Assignment -> Determine how many lines in the records hold the word "turnIx". Return the number alone.

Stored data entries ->

-- ==== Sys2Proof/Laws/State.lean ====
section
/-! SUPPORT. One lemma per field per update of the state, so that no proof unfolds a record update. -/

namespace Sys2Proof.Machine

variable (s : State)

/-! ## `State.setCtrl` -/

@[simp] theorem State.setCtrl_cfg (h : Handle) (c : Ctrl) : (s.setCtrl h c).cfg = s.cfg := rfl
@[simp] theorem State.setCtrl_ctrl (h : Handle) (c : Ctrl) : (s.setCtrl h c).ctrl = s.ctrl.set h c := rfl
@[simp] theorem State.setCtrl_eng (h : Handle) (c : Ctrl) : (s.setCtrl h c).eng = s.eng := rfl
@[simp] theorem State.setCtrl_tmr (h : Handle) (c : Ctrl) : (s.setCtrl h c).tmr = s.tmr := rfl
@[simp] theorem State.setCtrl_now (h : Handle) (c : Ctrl) : (s.setCtrl h c).now = s.now := rfl
@[simp] theorem State.setCtrl_faults (h : Handle) (c : Ctrl) : (s.setCtrl h c).faults = s.faults := rfl
@[simp] theorem State.setCtrl_refusal (h : Handle) (c : Ctrl) : (s.setCtrl h c).refusal = s.refusal := rfl
@[simp] theorem State.setCtrl_results (h : Handle) (c : Ctrl) : (s.setCtrl h c).results = s.results := rfl
@[simp] theorem State.setCtrl_actor (h : Handle) (c : Ctrl) : (s.setCtrl h c).actor = s.actor := rfl
@[simp] theorem State.setCtrl_rdata (h : Handle) (c : Ctrl) : (s.setCtrl h c).rdata = s.rdata := rfl
@[simp] theorem State.setCtrl_agenda (h : Handle) (c : Ctrl) : (s.setCtrl h c).agenda = s.agenda := rfl
@[simp] theorem State.setCtrl_turnIx (h : Handle) (c : Ctrl) : (s.setCtrl h c).turnIx = s.turnIx := rfl
@[simp] theorem State.setCtrl_script (h : Handle) (c : Ctrl) : (s.setCtrl h c).script = s.script := rfl
@[simp] theorem State.setCtrl_drawIx (h : Handle) (c : Ctrl) : (s.setCtrl h c).drawIx = s.drawIx := rfl

/-! ## `State.setEng` -/

@[simp] theorem State.setEng_cfg (h : Handle) (e : Engine) : (s.setEng h e).cfg = s.cfg := rfl
@[simp] theorem State.setEng_ctrl (h : Handle) (e : Engine) : (s.setEng h e).ctrl = s.ctrl := rfl
@[simp] theorem State.setEng_eng (h : Handle) (e : Engine) : (s.setEng h e).eng = s.eng.set h e := rfl
@[simp] theorem State.setEng_tmr (h : Handle) (e : Engine) : (s.setEng h e).tmr = s.tmr := rfl
@[simp] theorem State.setEng_now (h : Handle) (e : Engine) : (s.setEng h e).now = s.now := rfl
@[simp] theorem State.setEng_faults (h : Handle) (e : Engine) : (s.setEng h e).faults = s.faults := rfl
@[simp] theorem State.setEng_refusal (h : Handle) (e : Engine) : (s.setEng h e).refusal = s.refusal := rfl
@[simp] theorem State.setEng_results (h : Handle) (e : Engine) : (s.setEng h e).results = s.results := rfl
@[simp] theorem State.setEng_actor (h : Handle) (e : Engine) : (s.setEng h e).actor = s.actor := rfl
@[simp] theorem State.setEng_rdata (h : Handle) (e : Engine) : (s.setEng h e).rdata = s.rdata := rfl
@[simp] theorem State.setEng_agenda (h : Handle) (e : Engine) : (s.setEng h e).agenda = s.agenda := rfl
@[simp] theorem State.setEng_turnIx (h : Handle) (e : Engine) : (s.setEng h e).turnIx = s.turnIx := rfl
@[simp] theorem State.setEng_script (h : Handle) (e : Engine) : (s.setEng h e).script = s.script := rfl
@[simp] theorem State.setEng_drawIx (h : Handle) (e : Engine) : (s.setEng h e).drawIx = s.drawIx := rfl

/-! ## `State.as` -/

@[simp] theorem State.as_cfg (a : Config.Agent) : (s.as a).cfg = s.cfg := rfl
@[simp] theorem State.as_ctrl (a : Config.Agent) : (s.as a).ctrl = s.ctrl := rfl
@[simp] theorem State.as_eng (a : Config.Agent) : (s.as a).eng = s.eng := rfl
@[simp] theorem State.as_tmr (a : Config.Agent) : (s.as a).tmr = s.tmr := rfl
@[simp] theorem State.as_now (a : Config.Agent) : (s.as a).now = s.now := rfl
@[simp] theorem State.as_faults (a : Config.Agent) : (s.as a).faults = s.faults := rfl
@[simp] theorem State.as_refusal (a : Config.Agent) : (s.as a).refusal = s.refusal := rfl
@[simp] theorem State.as_results (a : Config.Agent) : (s.as a).results = s.results := rfl
@[simp] theorem State.as_actor (a : Config.Agent) : (s.as a).actor = a := rfl
@[simp] theorem State.as_rdata (a : Config.Agent) : (s.as a).rdata = s.rdata := rfl
@[simp] theorem State.as_agenda (a : Config.Agent) : (s.as a).agenda = s.agenda := rfl
@[simp] theorem State.as_turnIx (a : Config.Agent) : (s.as a).turnIx = s.turnIx := rfl
@[simp] theorem State.as_script (a : Config.Agent) : (s.as a).script = s.script := rfl
@[simp] theorem State.as_drawIx (a : Config.Agent) : (s.as a).drawIx = s.drawIx := rfl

Answer space -> 3